/-- The end of a program of a copy (R146): OK hands on the copy's next block, or makes it written after the last; PROGRAM_FAIL
and UNIT_OFFLINE make it failed. While another copy is being written the attempt goes on. At its end (R147): with a copy
written the commit succeeds; with none at the first attempt the units still in service get a second one, RETRYING, to the same
slots; else it fails with code 1. A success (R148, R139, R20, R110): the image's generation is current, the batch applied to
the live tables, the pending and closing marks of its regions clear, each region operation's and SET's context told, each
ONLINE member left without a free spare DEGRADED (R92), each batched move ended LIVE, out of its slot and its lock gone, the
steps held under it released, its waiters told the spare, its finding moved; its FAILING spares are no longer FAILING, its
poison clears' blocks succeed (R114). The batch is applied in its order: DEFINE gives an OPEN region, DELETE none, GUARD,
RELEASE and FIX the state, FIX the generation as fixed one (R14 to R18); an entry change an entry in from-block order with the
generation, its former spare dead (R109, R110); a dead mark a dead spare; a poison clear clears the flag and sets the
generation (R114); a SET nothing. Its events are MIRROR_COPY_FAILED (R147), REGION_CHANGED (R20), RELOCATED (R117), SPARE_LOW
(R116) and UNIT_DEGRADED (R92), each kind in its rule's order; the order of the kinds is log entry 54. A failure (R149, R111):
generation and live tables stay, COMMIT_FAILED carries the code (posted first: log entry 69), the contexts are told, each
batched move is DISCARDED and its waiters and the poison clears' blocks fail COMMIT_FAILED. Both set the slot records by the
copies (R141), leave nothing in flight and end with the engine's leaving (last: log entry 74). That the current write sequence
is the image's after a success and stays after a failure is log entry 18. -/
def Obligations.CommitsApplyOrDiscardTheBatch : Prop :=
  (∀ (s : State) (f : InFlight) (k : Copy), s.cme.inFlight = some f → f.copies = [k] → k.state = .writing →
    (k.next + 1 = f.image.blocks → ∃ t ms, handle (.copyEnds k.media .ok) s = (t, ms ++ [.engineLeaves])
      ∧ t.cme.gen = f.image.gen ∧ t.cme.curWseq = f.image.wseq ∧ t.cme.inFlight = none
      ∧ t.cme.accumulating = s.cme.accumulating
      ∧ t.durable = s.durable.applyAll f.image.gen f.batch
      ∧ (∀ i l x op, .region i l x op ∈ f.batch → (t.region i).pending = none ∧ (t.region i).closing = false
          ∧ .changeEnds x true ∈ ms)
      ∧ (∀ x, .config x ∈ f.batch → .changeEnds x true ∈ ms)
      ∧ SameDevice s t ∧ t.lanes = s.lanes ∧ t.ctxs = s.ctxs)
    ∧ (f.second = true → ∃ t ms, handle (.copyEnds k.media .programFail) s = (t, ms ++ [.engineLeaves])
      ∧ t.cme.gen = s.cme.gen ∧ t.cme.curWseq = s.cme.curWseq ∧ t.cme.inFlight = none
      ∧ t.cme.accumulating = s.cme.accumulating
      ∧ t.durable = s.durable
      ∧ (∀ i l x op, .region i l x op ∈ f.batch → (t.region i).pending = none ∧ (t.region i).closing = false
          ∧ .changeEnds x false ∈ ms)
      ∧ (∀ x, .config x ∈ f.batch → .changeEnds x false ∈ ms)
      ∧ SameDevice s t ∧ t.lanes = s.lanes ∧ t.ctxs = s.ctxs))
  ∧ (∀ (s : State) (u : UnitId) (out : CopyOutcome) (f : InFlight) (k n : Copy) (copies : List Copy),
      s.cme.inFlight = some f → f.copies.find? (fun c => c.media == u && c.state == .writing) = some k →
      n = (match out with
        | .ok => { k with
            next := k.next + 1, performed := true, state := if k.next + 1 = f.image.blocks then .written else .writing }
        | .programFail => { k with performed := true, state := .failed false (some (k.slot.firstBlock + k.next)) }
        | .offline sent => { k with
            performed := k.performed || sent
            state := .failed true (if k.performed = true ∨ sent = true then some (k.slot.firstBlock + k.next) else none) }) →
      copies = f.copies.map (fun c => if c.media = u then n else c) →
      (n.state = .writing → handle (.copyEnds u out) s
        = (s.setCme { s.cme with inFlight := some { f with copies := copies } },
          [.commitEntryArrives k.media .program (k.slot.firstBlock + (k.next + 1))]))
      ∧ (n.state ≠ .writing → (∃ c ∈ copies, c.state = .writing) →
        handle (.copyEnds u out) s = (s.setCme { s.cme with inFlight := some { f with copies := copies } }, []))
      ∧ (n.state ≠ .writing → (∀ c ∈ copies, c.state ≠ .writing) →
        ((∃ c ∈ copies, c.state = .written) → handle (.copyEnds u out) s
          = commitSucceeds { f with copies := copies } (s.setCme { s.cme with inFlight := some { f with copies := copies } }))
        ∧ ((∀ c ∈ copies, c.state ≠ .written) → ∀ again,
          again = (copies.filter fun c => (s.chan c.media).state.inService).map
            (fun c => (⟨c.media, c.slot, 0, false, .writing⟩ : Copy)) →
          (f.second = true ∨ again = [] → handle (.copyEnds u out) s
            = commitFails { f with copies := copies } 1 (s.setCme { s.cme with inFlight := some { f with copies := copies } }))
          ∧ (f.second = false → again ≠ [] → handle (.copyEnds u out) s
            = (s.setCme { s.cme with
                state := .retrying
                inFlight := some { f with second := true, copies := again, earlier := copies } },
              again.map fun c => .commitEntryArrives c.media .program c.slot.firstBlock)))))
  ∧ (∀ (f : InFlight) (s : State), ∃ t ms, commitSucceeds f s = (t, ms ++ [.engineLeaves])
      ∧ t.cme.gen = f.image.gen ∧ t.cme.curWseq = f.image.wseq ∧ t.cme.inFlight = none
      ∧ t.durable = s.durable.applyAll f.image.gen f.batch
      ∧ (∃ events changes entries, CommitEvents f s t events changes entries) ∧ SlotsRecorded f s t
      ∧ (∀ u, t.chan u = { withoutMoves (endedMoves s u f.batch) (s.chan u) with
          state := if (s.chan u).state = .online ∧ u.val < s.width ∧ (t.rlt u).table.freeCount = 0 then .degraded
            else (s.chan u).state })
      ∧ BatchReported f.batch true s t ms)
  ∧ (∀ (f : InFlight) (code : Nat) (s : State), ∃ t ms, commitFails f code s = (t, ms ++ [.engineLeaves])
      ∧ t.cme.gen = s.cme.gen ∧ t.cme.curWseq = s.cme.curWseq ∧ t.cme.inFlight = none ∧ t.durable = s.durable
      ∧ t.ntu = (postEvent .commitFailed { code := some code, gen := some s.cme.gen } s).ntu ∧ SlotsRecorded f s t
      ∧ (∀ u, t.chan u = withoutMoves (endedMoves s u f.batch) (s.chan u)) ∧ BatchReported f.batch false s t ms)
  ∧ (∀ (g : Nat) (c : Change) (batch : List Change) (d : Durable),
      d.applyAll g [] = d ∧ d.applyAll g (c :: batch) = (d.apply g c).applyAll g batch)
  ∧ (∀ (g i : Nat) (l : LaneId) (x : CtxId) (op : RegionOp) (d : Durable) (old : Option RegionDef), d.regions[i]? = some old →
      (d.apply g (.region i l x op)).regions[i]? = some (match op, old with
        | .define base length owners label, _ => some ⟨base, length, owners, .opened, label, none⟩
        | .delete, _ => none
        | _, none => none
        | .guard, some e => some { e with state := .guarded }
        | .release, some e => some { e with state := .opened }
        | .fix, some e => some { e with state := .fixed, fixedGen := some g })
      ∧ (∀ k, k ≠ i → (d.apply g (.region i l x op)).regions[k]? = d.regions[k]?)
      ∧ (d.apply g (.region i l x op)).units = d.units ∧ (d.apply g (.region i l x op)).log = d.log)
  ∧ (∀ (g : Nat) (u : UnitId) (mid src spare : Nat) (cause : Cause) (poisoned : Bool) (lane : Option LaneId) (d e : Durable),
      e = d.apply g (.entry u mid src spare cause poisoned lane) →
      (e.units[u]).find src = some ⟨src, spare, cause, poisoned, g⟩
      ∧ (∀ b, b ≠ src → (e.units[u]).find b = (d.units[u]).find b)
      ∧ (((d.units[u]).entries.map RelEntry.src).Pairwise (· < ·) → ((e.units[u]).entries.map RelEntry.src).Pairwise (· < ·))
      ∧ (e.units[u]).dead = (d.units[u]).dead ++ (match (d.units[u]).find src with | some old => [old.spare] | none => [])
      ∧ (∀ v : UnitId, v ≠ u → e.units[v] = d.units[v]) ∧ e.regions = d.regions ∧ e.log = d.log)
  ∧ ∀ (g : Nat) (u : UnitId) (k b : Nat) (ws : List (CtxId × Nat)) (x : CtxId) (d : Durable),
      d.apply g (.dead u k) = { d with units := d.units.set u { d.units[u] with dead := (d.units[u]).dead ++ [k] } }
      ∧ d.apply g (.poisonClear u b ws) = { d with units := d.units.set u { d.units[u] with
          entries := (d.units[u]).entries.map fun e =>
            if e.src = b ∧ e.poisoned = true then { e with poisoned := false, gen := g } else e } }
      ∧ d.apply g (.config x) = d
————————
**DESCRIPTION OF THE TASK**
The answer is the lines above between the line holding "(out : CopyOutcome)" and the line holding "c.state ≠ .writing) →", inclusive, each written out exactly, and no others.

**THE ANSWER**
  ∧ (∀ (s : State) (u : UnitId) (out : CopyOutcome) (f : InFlight) (k n : Copy) (copies : List Copy),
      s.cme.inFlight = some f → f.copies.find? (fun c => c.media == u && c.state == .writing) = some k →
      n = (match out with
        | .ok => { k with
            next := k.next + 1, performed := true, state := if k.next + 1 = f.image.blocks then .written else .writing }
        | .programFail => { k with performed := true, state := .failed false (some (k.slot.firstBlock + k.next)) }
        | .offline sent => { k with
            performed := k.performed || sent
            state := .failed true (if k.performed = true ∨ sent = true then some (k.slot.firstBlock + k.next) else none) }) →
      copies = f.copies.map (fun c => if c.media = u then n else c) →
      (n.state = .writing → handle (.copyEnds u out) s
        = (s.setCme { s.cme with inFlight := some { f with copies := copies } },
          [.commitEntryArrives k.media .program (k.slot.firstBlock + (k.next + 1))]))
      ∧ (n.state ≠ .writing → (∃ c ∈ copies, c.state = .writing) →
        handle (.copyEnds u out) s = (s.setCme { s.cme with inFlight := some { f with copies := copies } }, []))
      ∧ (n.state ≠ .writing → (∀ c ∈ copies, c.state ≠ .writing) →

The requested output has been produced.